Paz significa mucho más que la ausencia de un conflicto violento. Paz es "tranquilidad del orden",
tomando la frase de San Agustín. La guerra entre las naciones puede ser necesaria algunas veces,
pero solamente para restaurar la paz. La Iglesia Católica, desde al menos los tiempos de San Agustín,
avaló la "teoría de la guerra justa".  El pacifismo rechaza rotundamente la declaración de guerra por ser
moralmente mala por diversos motivos, algunos de ellos seculares (la violencia engendra violencia) y
algunos otros religiosos (Jesús actuó sin violencia). El realismo, en el contexto de la ética de guerra,
sostiene que la guerra no tiene ningún tipo de regla aparte de, tal vez, la ley del más fuerte. La teoría de
la guerra justa es una media entre el pacifismo y el realismo, una media que la mayoría de los estados
contemporáneos han adoptado explícitamente y a la que han recurrido. Según el Catecismo de la
Iglesia Católica, los criterios para la guerra justa incluyen los siguientes:
que el daño causado por el agresor a la nación o a la comunidad de las naciones sea duradero, grave y
cierto; que todos los demás medios para poner fin a la agresión hayan resultado impracticables o
ineficaces; que se reúnan las condiciones serias de éxito; que el empleo de las armas no entrañe males
y desórdenes más graves que el mal que se pretende eliminar. El poder de los medios modernos de
destrucción obliga a una prudencia extrema en la apreciación de esta condición. Estos son los
elementos tradicionales enumerados en la doctrina llamada de la "guerra justa". La apreciación de estas
condiciones de legitimidad moral pertenece al juicio prudente de quienes están a cargo del bien común. 
(CIC 2309)
Recientemente se ha tratado el tema sobre si la guerra "preventiva", una guerra iniciada para prevenir
un ataque, podría justificarse en virtud de la enseñanza tradicional sobre la guerra justa. Otros
cuestionan, dada la tecnología contemporánea, si una guerra justa es acaso posible.
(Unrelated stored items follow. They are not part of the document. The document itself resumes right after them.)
-- ==== Sys2Proof/Tests/Slice0.lean ====
section
/-! SUPPORT. Tests: an ill-formed request, a word of each request written out from 30_encoding R61, one or two steps of
each request against 95_test_vectors, and for each obligation with hypotheses a state and operands that meet them. -/

namespace Sys2Proof.Tests

open Sys2Proof Sys2Proof.Machine

/-- "Ready20x4" of 95_test_vectors: after `INIT 20, 4` with every write acknowledged. -/
def ready20x4 : State :=
  { State.reset with cols := ⟨20, true⟩, rows := ⟨4, true⟩, blmask := ⟨0x08, true⟩, initState := .ready }

/-- A state with these bytes supplied from REQPC on. -/
def fed (bs : List Byte) (s : State) : State := s.supply s.reqpc bs

/-- A state whose next writes are answered so, and every later one never. -/
def answering (as : List Answer) (s : State) : State := { s with transport := { script := as, afterwards := .never } }

/-- The state of an outcome that has one. -/
def after : Result → State
  | .next s => s
  | .fault _ => State.reset
  | .refused _ => State.reset

/-- The outcome is a next state: `r = .next (after r)` (`isNext_iff`). -/
def isNext : Result → Bool
  | .next _ => true
  | .fault _ => false
  | .refused _ => false

theorem isNext_iff (r : Result) : isNext r = true ↔ r = .next (after r) := by
  cases r <;> simp [isNext, after]

/-- The bytes of the writes of an outcome, in order. -/
def writes (r : Result) : List Byte := writtenBytes (after r).trace

/-- STATUS and REQPC of an outcome. -/
def statusAndPc (r : Result) : Byte × Nat := ((after r).status, (after r).reqpc)

/-! ### WellFormed -/

/-- A WRSTR holds no 0x00 character (R72); any other operand is legal (R69). -/
theorem test_wellFormed_wrstr_zero : (Instr.wrstr [0x41, 0x00]).wellFormed = false := by decide
theorem test_wellFormed_wrstr : (Instr.wrstr [0x41, 0xFF]).wellFormed = true := by decide

/-! ### Words from the encoding table of R61, bit by bit -/

theorem test_decode_init : decode [0b00010000, 0x14, 0x04] = .request (.init 0x14 0x04) [] := by decide
theorem test_decode_clear : decode [0b00100000, 0x55] = .request .clear [0x55] := by decide
theorem test_decode_home : decode [0b00110000] = .request .home [] := by decide
theorem test_decode_entry : decode [0b01000010] = .request (.entry true false) [] := by decide
theorem test_decode_dispctl : decode [0b01010001] = .request (.dispctl false false true) [] := by decide
theorem test_decode_shift : decode [0b01100001] = .request (.shift false true) [] := by decide
theorem test_decode_goto : decode [0b01110000, 0x05, 0x01] = .request (.goto 0x05 0x01) [] := by decide
theorem test_decode_glyph : decode [0b10000000, 0x01, 0x1F, 0x11, 0x12, 0x13, 0x14, 0x15, 0x16, 0x00] =
    .request (.glyph 0x01 0x1F 0x11 0x12 0x13 0x14 0x15 0x16 0x00) [] := by decide
theorem test_decode_backlight : decode [0b10010001] = .request (.backlight true) [] := by decide
theorem test_decode_wrstr : decode [0b10100000, 0x48, 0x69, 0x00, 0x20] = .request (.wrstr [0x48, 0x69]) [0x20] := by
  decide
theorem test_decode_sendbyte : decode [0b10110001, 0x41] = .request (.sendbyte 0x41 .data) [] := by decide
theorem test_decode_wrraw : decode [0b11000000, 0x04] = .request (.wrraw 0x04) [] := by decide

/-- V5 (44): ENTRY with F[2] set is illegal. V1.7 (B2): SENDBYTE with F[1] set. -/
theorem test_decode_reserved : decode [0x44, 0x00] = .illegal 0x44 ∧ decode [0xB2, 0x00] = .illegal 0xB2 := by decide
Sin perjuicio de estos interrogantes, el hecho continúa siendo que la paz implica un orden justo de la
sociedad. Este orden justo de la sociedad también incluye una preocupación por los pobres. Para
alcanzar el orden justo de la sociedad no sólo se requieren los efectos directos o indirectos de las
acciones individuales, sino también políticas sociales prudentes, es decir, políticas sociales que deben
tener en cuenta el efecto probable en los pobres.
Sin embargo, en el corazón de la doctrina social de la Iglesia hay algo simple y noble: un esfuerzo por
hacer que las acciones y palabras de Jesús sean reales también en nuestros días con el objeto de
transformar y elevar la vida social en todas las personas a luz del Evangelio.
Tal como se indica, la doctrina social de la Iglesia no versa exactamente sobre cómo debería hacerse
esto en cada sociedad. Podría ser que se necesita acción social agresiva a través de la intervención de
la política gubernamental. Podría ser que deberían existir iniciativas privadas y voluntarias de grupos
religiosos (tales como San Vicente de Paul) y grupos seculares (tales como United Way). Podría ser
que las empresas deberían estar obligadas por ley o que deberían adoptar voluntariamente políticas
que asistan a los pobres. Podría ser que las familias y particulares deberían asumir la
responsabilidad. Lo más probable es que se necesite una combinación de iniciativas gubernamentales,
sociales, religiosas e individuales. No siempre veremos con claridad en cada situación aquello que
precisamente ayudará a los pobres (y a la sociedad en general), pero todos los católicos tenemos la
obligación de pensar seriamente y de actuar deliberadamente para ayudar a los que sufren a nuestro
alrededor y en todo el mundo.
Estos siete principios - respeto por la persona humana, promoción de la familia, el derecho de las
personas a la propiedad privada, el bien común, la subsidiaridad, la dignidad del trabajo y de los
trabajadores y la búsqueda de la paz y la preocupación por los pobres - resumen algunos de los puntos
básicos de la doctrina social de la Iglesia desde León XIII hasta Benedicto XVI. Sin embargo, en el
corazón de la doctrina social de la Iglesia hay algo simple y noble: un esfuerzo por hacer que las
acciones y palabras de Jesús sean reales también en nuestros días con el objeto de transformar y
elevar la vida social en todas las personas a luz del Evangelio.